[Task material — start]

/-- V153 (R273): DI -/
theorem test_V153 :
    (let t := run1 [0xF3] { base with ime := true }
     (t.pc, t.ime, t.status, t.cycles)) =
      (0x0101, false, .ran, 1) := by
  decide

/-- V157 (R276, R301): illegal opcode: fault, PC + 1, then terminal -/
theorem test_V157 :
    (let t := run1 [0xD3, 0x3C] { base with a := 0x07 }
     (t.pc, t.run, t.status, t.cycles)) =
      (0x0101, .faulted 0xD3, .faulted 0xD3, 0) := by
  decide

/-- V159 (R275): prefix and second byte in one step -/
theorem test_V159 :
    (let t := run1 [0xCB, 0x37] { base with a := 0xA5 }
     (t.a, t.pc, t.status, t.cycles)) =
      (0x5A, 0x0102, .ran, 2) := by
  decide

/-- V161 (R304, R307): priority: bits 2 and 4 pending, bit 2 wins, bit 4 stays -/
theorem test_V161 :
    (let t := run1 [0x00] ((({ base with ime := true } : State).place 0xFF0F [0x14]).place 0xFFFF [0x1F])
     ((t.sp, t.pc, t.ime, t.peek 0xFF0F), (t.peek 0xFFFC, t.peek 0xFFFD, t.status, t.cycles))) =
      ((0xFFFC, 0x0050, false, 0x10), (0x00, 0x01, .interrupt 2, 5)) := by
  decide

/-- V162 (R318): type 3: vector 0x0058 (INT_VECTOR default) -/
theorem test_V162 :
    (let t := run1 [0x00] ((({ base with ime := true } : State).place 0xFF0F [0x08]).place 0xFFFF [0x08])
     ((t.sp, t.pc, t.ime, t.peek 0xFF0F), (t.peek 0xFFFC, t.peek 0xFFFD, t.status, t.cycles))) =
      ((0xFFFC, 0x0058, false, 0x00), (0x00, 0x01, .interrupt 3, 5)) := by
  decide

/-- V165 (R304): bits 7 to 5 never pend -/
theorem test_V165 :
    (let t := run1 [0x00] ((({ base with ime := true } : State).place 0xFF0F [0xE0]).place 0xFFFF [0xFF])
     (t.pc, t.ime, t.peek 0xFF0F, t.status, t.cycles)) =
      (0x0101, true, 0xE0, .ran, 1) := by
  decide

/-- V172 (R307, R59): dispatch with SP = 0x0001: the push wraps, and the low byte of PC (0x00) lands on IE at 0xFFFF -/
theorem test_V172 :
    (let t := run1 [0x00] ((({ base with sp := 0x0001, ime := true } : State).place 0xFF0F [0x01]).place 0xFFFF [0x01])
     ((t.sp, t.pc, t.ime, t.peek 0x0000), (t.peek 0xFF0F, t.peek 0xFFFF, t.status, t.cycles))) =
      ((0xFFFF, 0x0040, false, 0x01), (0x00, 0x00, .interrupt 0, 5)) := by
  decide

/-! ### steps on other parameters: a platform with a ROM below 0x8000 and a port at 0xFF00 whose read counts -/

/-- Storage with a ROM that ignores writes (20_memory.md R58), and a port at 0xFF00 that answers how often it was read. -/
def romBus : Bus (Memory × Byte) where
  read p a := if a = 0xFF00 then (p.2, (p.1, p.2 + 1)) else (Memory.read p.1 a.toNat, p)
  write p a v := if a < 0x8000 then p else (Memory.write p.1 a.toNat v, p.2)
  peek p a := Memory.read p.1 a.toNat

/-- The platform with the program `bs` at 0x0100, the byte `fl` in IE and IF, and the port never read. -/
def rom (bs : List Byte) (fl : Byte) : Memory × Byte :=
  ((((State.reset.place 0x0100 bs).place 0xFFFF [fl]).place 0xFF0F [fl]).mem, 0)

/-- The parameters with that bus and the source's vector table (60_exceptions.md R318). -/
def romParams : Params (Memory × Byte) :=
  { bus := romBus, intVector := Config.intVectorOfSource, resetRegs := Config.resetRegs }

/-- What one step leaves of the core and the platform. -/
def after (s : State) (p : Memory × Byte) : State × Memory × Byte :=
  match stepOn romParams s p with
  | .next x => x
  | _ => (s, p)

/-- R58: a ROM ignores the store of LD [HL],A; the access is on the bus all the same. -/
theorem test_rom_ignores_a_store :
    (let x := after { base with a := 0x42, h := 0x40, l := 0x00 } (rom [0x77] 0)
     (romBus.peek x.2 0x4000, x.1.bus, x.1.pc, x.1.cycles)) =
      (0x00, [.read 0x0100, .write 0x4000 0x42], 0x0101, 2) := by
  decide

/-- R58: a read has the side effect of its device: INC [HL] on the port, which is read once. -/
theorem test_port_read_has_its_side_effect :
    (let x := after { base with h := 0xFF, l := 0x00 } (rom [0x34] 0)
     (x.2.2, romBus.peek x.2 0xFF00, x.1.bus, x.1.cycles)) =
      (1, 0x01, [.read 0x0100, .read 0xFF00, .write 0xFF00 0x01], 3) := by
  decide

/-- R318, C5: with the source's table, type 3 goes to 0x0056; type 2 goes to 0x0050 with either table. -/
theorem test_source_vector_of_type_3 :
    (let x := after { base with ime := true } (rom [0x00] 0x08)
     (x.1.pc, x.1.status, x.1.cycles, romBus.peek x.2 0xFF0F, romBus.peek x.2 0xFFFC, romBus.peek x.2 0xFFFD)) =
      (0x0056, .interrupt 3, 5, 0x00, 0x00, 0x01) ∧
    (let x := after { base with ime := true } (rom [0x00] 0x04)
     x.1.pc) = 0x0050 := by
  decide

/-! ### witnesses: for each statement with hypotheses, states and operands that meet them, clause by clause -/

theorem test_witness_DecodeEncodeRoundTrip :
    wellFormedWith .ld_BC_n16 [0x34, 0x12] = true ∧ wellFormedWith .bit_7_atHL [] = true ∧
      wellFormedWith .illegal_0xFD [] = true ∧ wellFormedWith .stop [0xFF] = true := by
  decide

theorem test_witness_DecodeReadsBackEveryByte :
    decode [0xCB, 0xFF] = .ok (.set_7_A, [], []) ∧ decode [0xFA, 0x00, 0xC0] = .ok (.ld_A_atN16, [0x00, 0xC0], []) ∧
      3 ≤ [0xFA, 0x00, 0xC0].length :=
  ⟨rfl, rfl, by decide⟩
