-- ==== Sys2Proof/Machine/Ops.lean ====
section
/-! DEFINITION. The named operations over memory, map and registers, taking a fault (60_exceptions.md rule R88) and reset
(70_reset_and_hazards.md rule R100). The return from a fault is the host's acknowledgement, State.clearStatus of
Flags.lean (rule R92). -/

namespace Sys2Proof.Machine

/-! ## Memory -/

/-- The byte at an address. -/
def Memory.read : Memory → Nat → Byte
  | [], _ => Memory.unlisted
  | c :: m, a => if c.1 = a then c.2 else Memory.read m a

/-- The memory with nothing listed at an address. -/
def Memory.erase (m : Memory) (a : Nat) : Memory := m.filter (fun c => c.1 ≠ a)

/-- A cell put at its place by address. -/
def Memory.insert (a : Nat) (byte : Byte) : Memory → Memory
  | [] => [(a, byte)]
  | c :: m => if a < c.1 then (a, byte) :: c :: m else c :: Memory.insert a byte m

/-- A byte write that keeps the canonical form: writing what an unlisted address reads as removes the entry. -/
def Memory.write (m : Memory) (a : Nat) (byte : Byte) : Memory :=
  if byte = Memory.unlisted then m.erase a else Memory.insert a byte (m.erase a)

/-- Several byte writes, in order. -/
def Memory.writeAll : Memory → List (Addr × Byte) → Memory
  | m, [] => m
  | m, w :: ws => Memory.writeAll (m.write w.1.toNat w.2) ws

/-! ## The platform's map and the read port -/

/-- The region holds the address; a region that passes the top of the space continues at 0. -/
def holds (g : Region) (x : Addr) : Bool := (x - g.base).toNat < g.size

/-- The first region of the map that holds the address. -/
def State.regionAt (s : State) (x : Addr) : Option Region := s.map.find? (fun g => holds g x)

/-- MemValid: the platform answers a read of the address (00_scope.md rule R4). -/
def State.memValid (s : State) (x : Addr) : Bool :=
  match s.regionAt x with
  | some g => g.kind ≠ .refused
  | none => true

/-- Plain memory stands at the address: no region of the map holds it. -/
def State.plain (s : State) (x : Addr) : Bool := (s.regionAt x).isNone

/-- What the n-th read of the port sees of the writes in flight, the j-th and later of them given, over the byte seen so
far: each write to its address is seen or not, freely (20_memory.md rule R33; entry 8). -/
def seenByte (n : Nat) (x : Addr) : Nat → List (Addr × Byte) → Byte → Byte
  | _, [], cur => cur
  | j, w :: ws, cur => seenByte n x (j + 1) ws (if w.1 = x && Config.seesPosted n j then w.2 else cur)

/-- MemRead(x, 1) as the n-th read of the port: memory's byte under the writes in flight (rule R33), or, from a device or
the register block, a byte the spec does not define (rules R32, R106; entry 9). -/
def State.portByte (s : State) (n : Nat) (x : Addr) : Byte :=
  if s.plain x then seenByte n x 0 s.posted (s.mem.read x.toNat) else Config.freeByte n

/-! ## Registers -/

/-- RegRead: what a register reads as, CMD and the reserved numbers as 0 (10_state.md rules R10 to R18). -/
def State.readReg (s : State) : Reg → Word
  | .a => s.a
  | .b => s.b
  | .r => s.r
  | .acc => s.acc
  | .cmd => 0#32
  | .status => s.statusWord
  | .reserved6 => 0#32
  | .reserved7 => 0#32

/-- RegWrite as far as a register stores: R and the reserved numbers ignore it, STATUS is write-one-to-clear, and CMD
stores nothing (rules R11 to R18). What a write to CMD makes the unit do is in Access.lean. -/
def State.writeReg (q : Reg) (v : Word) (s : State) : State :=
  match q with
  | .a => { s with a := v }
  | .b => { s with b := v }
  | .r => s
  | .acc => { s with acc := v }
  | .cmd => s
  | .status => s.writeStatus v
  | .reserved6 => s
  | .reserved7 => s

/-- The result register, which commands write and the host does not (rule R13). -/
def State.setR (v : Word) (s : State) : State := { s with r := v }

/-- R <- UNSPECIFIED_32: the next free value (00_scope.md rule R7; entry 2). -/
def State.drawR (s : State) : State := { s with r := Config.freeWord s.draws, draws := s.draws + 1 }

/-- ACC <- UNSPECIFIED_32: the next free value (rule R7; entry 2). -/
def State.drawAcc (s : State) : State := { s with acc := Config.freeWord s.draws, draws := s.draws + 1 }

/-! ## Faults and reset -/

/-- raise Fault(c): the sticky update of STATUS, the first cause kept (60_exceptions.md rules R88, R89). -/
def State.raise (c : Cause) (s : State) : State :=
  if s.err then s else { s with err := true, cause := c }

/-- Reset of the unit inside a run: STATUS is 0, and A, B, R and ACC hold four independent UNSPECIFIED_32 values (rule
R100; entry 10). Memory, map and what the host still has to do are not the unit's and stay. -/
def State.unitReset (s : State) : State :=
  { s with
    a := Config.freeWord s.draws
    b := Config.freeWord (s.draws + 1)
    r := Config.freeWord (s.draws + 2)
    acc := Config.freeWord (s.draws + 3)
    err := false
    cause := .none
    draws := s.draws + 4 }

end Sys2Proof.Machine
end

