-- ==== Sys2Proof/Machine/Operands.lean ====
section
/-! DEFINITION. The operands of commands, all implicit: whole registers read as unsigned values (30_encoding.md rule R43).
There is no immediate, no addressing mode and no register field. -/

namespace Sys2Proof.Machine

/-- The first operand a: register A (rule R43). -/
def State.operandA (s : State) : Word := s.a

/-- The second operand b, or the alignment: register B (rule R43). -/
def State.operandB (s : State) : Word := s.b

/-- The running accumulator of CRC32: register ACC (rule R43). -/
def State.operandAcc (s : State) : Word := s.acc

/-- The buffer's byte count as a number, 0 to 2^32 - 1: register B (rule R43, 44_crc32.md rule R77). -/
def State.byteCount (s : State) : Nat := s.b.toNat

/-- The signed reading to_s32 of a 32-bit value; it changes no bit (00_scope.md rule R6). -/
def toS32 (v : Word) : Int := if v.getLsbD 31 then (v.toNat : Int) - 2 ^ 32 else v.toNat

end Sys2Proof.Machine
end

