-- ==== Sys2Proof/Laws/Crc.lean ====
section
/-! SUPPORT. The CRC engine: the span of a buffer, the fold over a byte string, and everything the loop of rule R77 can
do. -/

namespace Sys2Proof.Machine

/-! ## The span (20_memory.md rule R26) -/

@[simp] theorem span_length (x : Addr) (n : Nat) : (span x n).length = n := by
  induction n generalizing x with
  | zero => rfl
  | succ n ih => simp [span, ih]

/-- The i-th address of a buffer is (A + i) mod 2^32. -/
theorem span_eq_map (x : Addr) (n : Nat) : span x n = (List.range n).map fun i => x + BitVec.ofNat 32 i := by
  induction n generalizing x with
  | zero => rfl
  | succ n ih =>
    rw [span, ih, List.range_succ_eq_map, List.map_cons, List.map_map]
    congr 1
    · simp
    · apply List.map_congr_left
      intro i _
      simp only [Function.comp, Nat.succ_eq_add_one]
      rw [BitVec.add_assoc, Nat.add_comm i 1, BitVec.ofNat_add]

theorem span_take (x : Addr) (n k : Nat) : (span x n).take k = span x (min k n) := by
  induction n generalizing x k with
  | zero => simp [span]
  | succ n ih =>
    cases k with
    | zero => simp [span]
    | succ k => rw [span, List.take_succ_cons, ih, Nat.succ_min_succ]; rfl

/-! ## The fold (44_crc32.md rule R76) -/

@[simp] theorem crcUpdate_nil (acc : Word) : crcUpdate acc [] = acc := rfl

@[simp] theorem crcUpdate_cons (acc : Word) (byte : Byte) (bytes : List Byte) :
    crcUpdate acc (byte :: bytes) = crcUpdate (crcByte acc byte) bytes := rfl

theorem crcUpdate_append (acc : Word) (u v : List Byte) :
    crcUpdate acc (u ++ v) = crcUpdate (crcUpdate acc u) v := by
  induction u generalizing acc with
  | nil => rfl
  | cons b u ih => exact ih _

theorem crcShifts_add (m n : Nat) (c : Word) : crcShifts (m + n) c = crcShifts n (crcShifts m c) := by
  induction m generalizing c with
  | zero => simp [crcShifts]
  | succ m ih => rw [Nat.succ_add]; exact ih _

/-- The entry and exit exclusive-or is with 0 (rule R4). -/
@[simp] theorem xor_crcXor (c : Word) : c ^^^ Config.crcXor = c := by simp [Config.crcXor]

/-! ## The loop (44_crc32.md rules R77, R79) -/

/-- With every address of the buffer answering, the loop folds what the port returns and reads the whole span. -/
theorem crcLoop_valid (s : State) (n : Nat) (x : Addr) (c : Word) (reads : List Addr)
    (h : ∀ y ∈ span x n, s.memValid y = true) :
    crcLoop s n x c reads =
      ⟨some (crcUpdate c (s.portBytes reads.length (span x n))), (span x n).reverse ++ reads⟩ := by
  induction n generalizing x c reads with
  | zero => rfl
  | succ n ih =>
    have hx : s.memValid x = true := h x (by simp [span])
    rw [crcLoop, if_pos hx, ih _ _ _ fun y hy => h y (by simp [span, hy])]
    simp [span, State.portBytes]

/-- The port's reads: the addresses before the first refused one, in order. -/
theorem crcLoop_reads (s : State) (n : Nat) (x : Addr) (c : Word) (reads : List Addr) :
    (crcLoop s n x c reads).reads = ((span x n).takeWhile s.memValid).reverse ++ reads := by
  induction n generalizing x c reads with
  | zero => rfl
  | succ n ih =>
    rw [crcLoop, span]
    by_cases hx : s.memValid x = true
    · rw [if_pos hx, ih, List.takeWhile_cons_of_pos hx]; simp
    · rw [if_neg hx, List.takeWhile_cons_of_neg hx]; rfl

/-- With an address of the buffer refused, the loop ends without an accumulator. -/
theorem crcLoop_refused (s : State) (n : Nat) (x : Addr) (c : Word) (reads : List Addr)
    (h : ∃ y ∈ span x n, s.memValid y = false) : (crcLoop s n x c reads).acc = none := by
  induction n generalizing x c reads with
  | zero => simp [span] at h
  | succ n ih =>
    rw [crcLoop]
    by_cases hx : s.memValid x = true
    · rw [if_pos hx]
      obtain ⟨y, hy, hv⟩ := h
      rcases List.mem_cons.mp hy with rfl | hy
      · simp [hx] at hv
      · exact ih _ _ _ ⟨y, hy, hv⟩
    · rw [if_neg hx]

/-- CRC32 over a span that answers everywhere. -/
theorem execCrc32_valid (s : State) (h : s.spanValid) :
    execCrc32 s = .next { s with
      acc := crcUpdate s.acc (s.portBytes s.portReads.length (span s.a s.byteCount))
      portReads := (span s.a s.byteCount).reverse ++ s.portReads } := by
  unfold execCrc32 crcRun
  rw [State.operandA, State.operandAcc, xor_crcXor, crcLoop_valid s _ _ _ _ h]
  simp

/-- CRC32 over a span with a refused address. -/
theorem execCrc32_refused (s : State) (h : ¬s.spanValid) :
    execCrc32 s = .next (({ s with portReads :=
      ((span s.a s.byteCount).takeWhile s.memValid).reverse ++ s.portReads } : State).drawAcc.raise .busError) := by
  have h' : ∃ y ∈ span s.a s.byteCount, s.memValid y = false := by
    simpa [State.spanValid] using h
  have hn := crcLoop_refused s s.byteCount s.a (s.acc ^^^ Config.crcXor) s.portReads h'
  unfold execCrc32 crcRun
  simp only [State.operandA, State.operandAcc, hn, crcLoop_reads]

/-! ## The port (20_memory.md rule R33) -/

/-- Without a write in flight to its address a read sees the byte there. -/
theorem seenByte_none (n : Nat) (x : Addr) (j : Nat) (ws : List (Addr × Byte)) (cur : Byte)
    (h : ∀ w ∈ ws, w.1 ≠ x) : seenByte n x j ws cur = cur := by
  induction ws generalizing j cur with
  | nil => rfl
  | cons w ws ih =>
    have hw : w.1 ≠ x := h w (by simp)
    simpa [seenByte, hw] using ih (j + 1) cur fun v hv => h v (by simp [hv])

/-- One more write in flight, the newest: a read sees it or sees what it would have seen. -/
theorem seenByte_append (n : Nat) (x : Addr) (j : Nat) (ws : List (Addr × Byte)) (w : Addr × Byte) (cur : Byte) :
    seenByte n x j (ws ++ [w]) cur =
      if w.1 = x && Config.seesPosted n (j + ws.length) then w.2 else seenByte n x j ws cur := by
  induction ws generalizing j cur with
  | nil => rfl
  | cons v ws ih =>
    rw [List.cons_append, seenByte, ih, seenByte, List.length_cons, Nat.add_right_comm, Nat.add_assoc]

theorem State.portByte_plain (s : State) (n : Nat) (x : Addr) (hp : s.plain x = true)
    (hw : ∀ w ∈ s.posted, w.1 ≠ x) : s.portByte n x = s.mem.read x.toNat := by
  simp [State.portByte, hp, seenByte_none n x 0 s.posted _ hw]

/-- Plain memory answers. -/
theorem State.memValid_of_plain (s : State) (x : Addr) (h : s.plain x = true) : s.memValid x = true := by
  unfold State.plain at h
  unfold State.memValid
  rw [Option.isNone_iff_eq_none.mp h]

end Sys2Proof.Machine
end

[Task material — finish]

» Action item: What do the lines above say from the one containing "draws := s.draws + 4" down to the one containing "There is no"? Return them exactly, both end lines included, and only them.

» Response to this exercise:
    draws := s.draws + 4 }

end Sys2Proof.Machine
end

-- ==== Sys2Proof/Machine/Operands.lean ====
section
/-! DEFINITION. The operands of commands, all implicit: whole registers read as unsigned values (30_encoding.md rule R43).
There is no immediate, no addressing mode and no register field. -/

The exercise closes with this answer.